Устало глядя на ярко горящий над сизыми барханами зрак Небесного Волка, Махакайя думал об акаше. Если бы он в достаточной степени освоил упражнения йогачары, то смог бы входить в это особое пространство, где распространяются лишь звуки, и прямиком отправился бы в страну Небесного бамбука. Но в том-то и дело, что ни достаточного числа книг йогачары, ни мастеров здесь нет. И остается лишь следить за тем, как сиятельный Небесный Волк медленно шествуют на своих беззвучных мягких лапах по небу над барханами и костями погибших здесь животных и путников. Да думать о другом прямом пути – через нагорья и горы Туфаня[129], царства под управлением Сонгцэна Гампо. Но этот путь был труднее и опаснее избранного им. Туфаньцы дики и воинственны, они издавна досаждают Срединной стране. А горы Обитель Снегов[130] не одолеть и летящему орлу. Говорят, они пешком через них переходят.

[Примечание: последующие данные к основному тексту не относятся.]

theorem retirement_ofNone (dead : liveEd s t.val = none) : exec (.editionRetire t) s = .next s ∧
    exec (.retireStuckTimeout t) s = .next s ∧ exec (.retireStuckCritical t) s = .next s := by
  have retires : exec (.editionRetire t) s = execEditionRetire t s := rfl
  have times : exec (.retireStuckTimeout t) s = execRetireStuckTimeout t s := rfl
  have turns : exec (.retireStuckCritical t) s = execRetireStuckCritical t s := rfl
  simp only [retires, times, turns, execEditionRetire, execRetireStuckTimeout, execRetireStuckCritical, dead, and_self]

variable (live : liveEd s t.val = some e)
include live

/-- An edition retires unless it is not superseded, is still carried, or has been reported critical (R102, R103). -/
theorem exec_editionRetire : exec (.editionRetire t) s =
    .next (if e.superAt = none ∨ tagCount s 0 t.val ≠ 0 ∨ tagCount s 1 t.val ≠ 0 ∨ e.stuck = 2 then s else retire s t.val e) := by
  have run : exec (.editionRetire t) s = execEditionRetire t s := rfl
  rw [run, execEditionRetire]
  simp [live, apply_ite Host.Outcome.next, or_assoc]

/-- The first report of a stuck edition comes 2 × T_ret after its supersession, with the purge of its copies (R103). -/
theorem exec_retireStuckTimeout {a : Nat} (superseded : e.superAt = some a) : exec (.retireStuckTimeout t) s =
    .next (if e.stuck ≠ 0 ∨ s.clk < a + 2 * retireTime s e then s
      else purgeTag (reportStuck (markStuck s t.val 1 e) t.val clsMajor) t.val) := by
  have run : exec (.retireStuckTimeout t) s = execRetireStuckTimeout t s := rfl
  rw [run, execRetireStuckTimeout]
  simp [live, superseded, apply_ite Host.Outcome.next]

/-- The critical report comes a further T_ret after the first (R103). -/
theorem exec_retireStuckCritical : exec (.retireStuckCritical t) s =
    .next (if e.stuck ≠ 1 ∨ s.clk < e.stuckAt + retireTime s e then s
      else reportStuck (markStuck s t.val 2 e) t.val clsCritical) := by
  have run : exec (.retireStuckCritical t) s = execRetireStuckCritical t s := rfl
  rw [run, execRetireStuckCritical]
  simp [live, apply_ite Host.Outcome.next]

end

/-- A report that an edition is stuck notes it in the edition and counts (R103). -/
theorem reportStuck_marked (s : State) (t n cls : Nat) (e : Live) : let u := reportStuck (markStuck s t n e) t cls
    liveEd u t = some { e with stuck := n, stuckAt := s.clk } ∧ u.flt.total = satAdd 32 s.flt.total 1 := by
  simp [reportStuck, liveEd, markStuck]

/-- The purge keeps what the report has noted (R103). -/
theorem purgeTag_marked (s : State) (t n cls : Nat) (e : Live) : let u := purgeTag (reportStuck (markStuck s t n e) t cls) t
    liveEd u t = some { e with stuck := n, stuckAt := s.clk } ∧ u.flt.total = satAdd 32 s.flt.total 1 := by
  obtain ⟨live, faults⟩ := Prod.mk.inj (purgeTag_keeps (reportStuck (markStuck s t n e) t cls) t)
  simp only [liveEd, live, faults]
  exact reportStuck_marked s t n cls e

/-! ### The waiting commit and the claim (R93 to R98, R323) -/

section
variable (s : State) (cand : Live)

/-- The edition that an activation makes of a candidate (R94, R98). -/
def activated : Live :=
  { cand with serial := nextSerial s, actAt := s.clk, slew := pget s pidBoundSlewAllowance }

/-- Activation enters the edition under its tag as the newest; no edition is staged any more, and no commit waits (R93, R98). -/
theorem activate_ed : ∃ live, (activate s cand).ed = { s.ed with
    live := sset none live (nextSerial s % 4) (some (activated s cand)), newest := some (nextSerial s % 4)
    staged := none, wait := none } := by
  simp only [activate, pset_ed, pinc_ed, foldl_bindGcl_ed, writeArea_ed, modProgs_ed, freshCopies_ed]
  rw [supersede_eq]
  exact ⟨_, rfl⟩

@[simp] theorem activate_serial : (activate s cand).store.serial = nextSerial s := by
  simp only [activate, pset_store, pinc_store, foldl_bindGcl_store, writeArea_store, modProgs_store, freshCopies_store, supersede_store]

@[simp] theorem activate_buf : (activate s cand).buf = s.buf := by
  simp only [activate, pset_buf, pinc_buf, foldl_bindGcl_buf, writeArea_buf, modProgs_buf, freshCopies_buf, supersede_buf]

Фа-сянь, чьи записки о путешествии «Фо го цзи»[131], Махакайя искал, собираясь даже отправиться за ними в монастырь в Цзанькане, что на побережье моря, где и писал его предшественник свой труд, вооружившись бамбуком и шелком, тушью, – Фа-сянь двести лет тому назад шел здесь и отважно повернул на Небесного Волка, двинулся через пески и одолел их примерно за месяц.

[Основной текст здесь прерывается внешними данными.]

-- ==== Sys2Proof/Syntax.lean ====
section
/-! DEFINITION. The commands of the CN20: one constructor for each row of spec/opcode_table.json.
A row of the local port comes as the two ends of its transaction, the fall and the rise of CSN (R149;
log 19). An event carries what tells one occurrence of it from another: the carriage end, the measured
period, the sampled bits, the index of the wire bit, the member, the ticket or the edge of RESETN
(log 27). Where a constructor's operand is not written, it is the plain case: a transaction that ends with
nothing behind the command code, power-on, the own start bit. -/

namespace Sys2Proof

/-- A carriage end, and the letter of a neighbour's end (R9, R22). -/
inductive End where
  | a | b
  deriving DecidableEq, Repr

/-- "The other end" of a carriage (00_scope.md section 7). -/
def End.other : End → End
  | .a => .b
  | .b => .a

/-- What a row of the local port says of its transaction (R149; log 19). -/
inductive Transfer where
  /-- CSN falls: a transaction begins. Which command it will carry is not known yet. -/
  | csnFalls
  /-- CSN rises at the end of a transaction that has carried the row's command code and then these bits on MOSI,
  one for each rising edge of SCK, in the order sampled. -/
  | csnRises (bits : List Bool)
  /-- CSN rises at the end of a status read of `cycles` SCK cycles in all: the transaction has carried no complete
  command code, or one that names no command. -/
  | statusRead (cycles : Nat)
  deriving DecidableEq, Repr

/-- The bits after the command code, where the transaction has ended with one. -/
def Transfer.carried : Transfer → Option (List Bool)
  | .csnRises bits => some bits
  | .csnFalls | .statusRead _ => none

/-- What brings a hardware reset, and what ends it (R165). -/
inductive ResetEdge where
  /-- Power comes on, with RESETN high. -/
  | powerOn
  /-- RESETN falls; the part is held in reset until it rises. -/
  | resetnFalls
  /-- RESETN rises. -/
  | resetnRises
  deriving DecidableEq, Repr

/-- The commands and events of the opcode table. -/
inductive Instr where
  /-- CONFIGURE (R156). -/
  | configure (x : Transfer)
  /-- START (R157). -/
  | start (x : Transfer := .csnRises [])
  /-- RESTART (R158). -/
  | restart (x : Transfer := .csnRises [])
  /-- SET CAB (R159). -/
  | setCab (x : Transfer)
  /-- ISOLATE (R160). -/
  | isolate (x : Transfer)
  /-- RECOMPOSE (R161). -/
  | recompose (x : Transfer := .csnRises [])
  /-- SUBMIT (R126). -/
  | submit (x : Transfer)
  /-- WITHDRAW (R134). -/
  | withdraw (x : Transfer)
  /-- TAKE (R144). -/
  | take (x : Transfer := .csnRises [])
  /-- READ OUTCOMES (R146). -/
  | readOutcomes (x : Transfer := .csnRises [])
  /-- READ ROSTER (R113). -/
  | readRoster (x : Transfer)
  /-- READ STATE (R163). -/
  | readState (x : Transfer := .csnRises [])
  /-- READ EVENTS (R164). -/
  | readEvents (x : Transfer := .csnRises [])
  /-- READ ANSWER (R153). -/
  | readAnswer (x : Transfer)
  /-- A command transaction that ends while the port is busy (R152). -/
  | commandOverrun (x : Transfer := .csnRises [])
  /-- The answer of the executing command is complete (R151). -/
  | answerReady
  /-- Power-on or RESETN (R165). -/
  | hardwareReset (edge : ResetEdge := .powerOn)
  /-- A drive period boundary at an end (R5). -/
  | periodBoundary (e : End)
  /-- A completed sense period of `p` ticks with a high time of `h` ticks (R8, R13). -/
  | completedPeriod (e : End) (p h : Nat)
  /-- 3.0 ms of steady low on the sense pin (R15). -/
  | loss (e : End)
  /-- 2.0 ms of steady high on the sense pin (R16). -/
  | partingSensed (e : End)
  /-- 3.0 s of steady high on the sense pin (R17). -/
  | stuckHigh (e : End)
  /-- The coupler release input of an end rises (R21). -/
  | releaseAsserted (e : End)
  /-- The coupler release input of an end falls (R21). -/
  | releaseDeasserted (e : End)
  /-- The bus is idle (R26, R32). -/
  | busIdle
  /-- The wire bits sampled since the bits already taken of the frame in reception (R36);
  `false` is dominant and `true` recessive. -/
  | frameReceived (bits : List Bool)
  /-- Own recessive wire bit number `bit` reads dominant in the arbitration field (R32). -/
  | lostArbitration (bit : Nat)
  /-- Own dominant wire bit number `bit` reads recessive during arbitration (R32). -/
  | dominantReadRecessive (bit : Nat := 0)
  /-- Own wire bit number `bit`, after the arbitration field, reads back wrong (R34). -/
  | strike (bit : Nat)
  /-- The own frame completes cleanly (R33). -/
  | cleanCompletion
  /-- The 500 ms rest timer expires (R35). -/
  | restTimerExpiry
  /-- The QUIET hold ends (R69). -/
  | quietHoldEnd
  /-- The 80 ms cadence timer expires (R70, R74). -/
  | cadenceTimer
  /-- 160 ms have passed since the instant of last entry (R71). -/
  | lastEntryTimeout
  /-- The 2.0 s round deadline expires (R78). -/
  | roundDeadline
  /-- The 30 s LIMP retry timer expires (R81). -/
  | limpRetry
  /-- A point of the presence schedule is reached (R85). -/
  | presenceSchedulePoint
  /-- A member has not been heard for three presence intervals (R87). -/
  | memberLost (id : Identity)
  /-- A 1.0 s grade window ends (R117). -/
  | windowEnd
  /-- The lifetime of the transmit entry of this ticket runs out (R132). -/
  | lifetimeExpiry (ticket : Nat)
  /-- A dominant level from idle begins another station's frame (R36). -/
  | startBitSeen
  /-- The own intermission has passed on a bus that became idle before (R26). -/
  | intermissionPassed
  deriving DecidableEq, Repr

end Sys2Proof
end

Небесный Волк над барханами как будто подмигивал Махакайе, звал поступить так же.

Глава 12

Отыскивая книгу Фа-сяня, Махакайя однажды оказался на Западном рынке. Конечно, эта книга наверняка была в Императорской библиотеке, и настоятель монастыря сделал запрос о ней, но это уже случилось после отказа Канцелярии в дозволении монаху совершить путешествие в Индию. И во дворце посчитали, что чтение записок о таком же путешествии сейчас нежелательно. Но Махакайя не оставлял попыток.

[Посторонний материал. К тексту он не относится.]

-- ==== Sys2Proof/Config.lean ====
section
/-! DEFINITION. The durations the spec fixes, in chain ticks, and the values it leaves open. -/

namespace Sys2Proof.Config

/-- Milliseconds in chain ticks of 0.25 µs (R1). -/
def ms (n : Nat) : Ticks := 4000 * n

/-- Sense pin steadily high: parting sensed, 2.0 ms (R1). -/
def partingTime : Ticks := 8000

/-- Sense pin steadily low: loss, 3.0 ms (R1). -/
def lossTime : Ticks := 12000

/-- Sense pin steadily high: stuck high, 3.0 s (R1). -/
def stuckTime : Ticks := 12000000

/-- The chain step W of 40 µs (R1). -/
def chainStep : Ticks := 160

/-- One G1 bit time of 8 µs (R25). -/
def g1Bit : Ticks := 32

/-- From a bit's sample point to its end at G1: a quarter of the bit (R25). -/
def g1AfterSample : Ticks := 8

/-- Idle after 11 G1 bit times, 88 µs (R26). -/
def idleTime : Ticks := 11 * g1Bit

/-- The rest timer, 500 ms (R35). -/
def restTime : Ticks := ms 500

/-- The window of 10 s of the rest history and of the clash record (R35, R40). -/
def escalationWindow : Ticks := ms 10000

/-- The QUIET hold, 80 ms (R69). -/
def quietHold : Ticks := ms 80

/-- The cadence of offers and confirms, 80 ms (R70, R74). -/
def cadence : Ticks := ms 80

/-- The time without a new identity after which placement is attempted, 160 ms (R71). -/
def lastEntryTime : Ticks := ms 160

/-- The round deadline, 2.0 s (R78). -/
def roundDeadline : Ticks := ms 2000

/-- The LIMP retry timer, 30 s (R81). -/
def limpRetry : Ticks := ms 30000

/-- The stagger of first presence points, 4 ms for each position (R85). -/
def presenceStagger : Ticks := ms 4

/-- A grade window, 1.0 s (R116). -/
def window : Ticks := ms 1000

/-- One unit of a cargo lifetime, 10 ms (R132). -/
def lifetimeUnit : Ticks := ms 10

/-- FREE VALUE (log 16). Limp placement drops the matches of a walk step and starts again (R110); the
spec gives no order of the walks, so where walks meet different sets of matches, which set goes
first is open. The argument lists the sets, each by its identities. -/
opaque limpConflictChoice : List (List Identity) → Nat

/-- FREE VALUE (log 17). R97 speaks of the closed walk on which the own entry stands. Where closed walks that all
pass their mirror checks give different runs with it, which one counts is open, and so is, in limp placement, whose
unmatched entries are dropped first where several checks fail over different entries (R110). The argument lists the walks by the identities
they place. -/
opaque ownWalkChoice : List (List Identity) → Nat

end Sys2Proof.Config
end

И, оказавшись на Западном рынке, столкнулся с большим человеком. Звали его Шаоми[132]. Но уж на зернышко он мало походил. Они и обратили внимание друг на друга в пестрой толпе Западного рынка, потому что это обычное дело, бородач, не стригущий бороду, замечает прежде всего такого же любителя с вольной бородой, варвар с косичкой сразу выхватывает из толпы такого же с косичкой, ну а толстяк видит толстяка. Хотя Махакайя и не был толст, а просто крупного телосложения, но братья его только так и звали – Толстяк или Упитанный. Оказавшись в монастыре, Махакайя отощал, и когда они вместе со старшим братом, монахом, навестили матушку в Коуши, она залилась слезами и не отпускала их, пока ее любимчик вновь не стал похож на хорошего человека. По возвращении в монастырь Махакайя снова потерял в весе. Растущему юноше надо было хорошо питаться, а он обуздывал свой голод. Ведь голод – главный господин нашей жизни и, значит, сансары. В монастыре был монах, который вообще почти ничего не ел, буквально держался на горстке риса и воде, и когда он ходил, казалось, слышен тихий дребезг его костей, и тело его было почти прозрачным. И тогда монахи прикладывали палец к губам, призывая слушать. И благоговейно внимали этому серебряному звону. Махакайя ему завидовал. Но вскоре у юноши начались головокружения и даже обмороки, и настоятель запретил ему воздержание в пище, велел хорошо есть, поминая в назидание чашку риса, которую сварила на молоке пастушка для Татхагаты, увидав, какой он листок с прожилками после многодневного поста. Так что щеки Махакайи снова округлились, в глазах появился блеск, и он стал как-то выше ростом. Настоятель одобрительно кивал и говорил, что вот теперь он похож на истового воина пути.

А юный послушник, ставший после двадцати лет монахом, уже мечтал о пути в иные пределы, для которого ему и впрямь необходимы силы телесные, а не только душевные.

– Где твое опахало, воскрешающее мертвецов?[133] – насмешливо спросил высокий человек с толстым носом, зазором меж передних верхних зубов и заметным брюшком, нависающим над поясом.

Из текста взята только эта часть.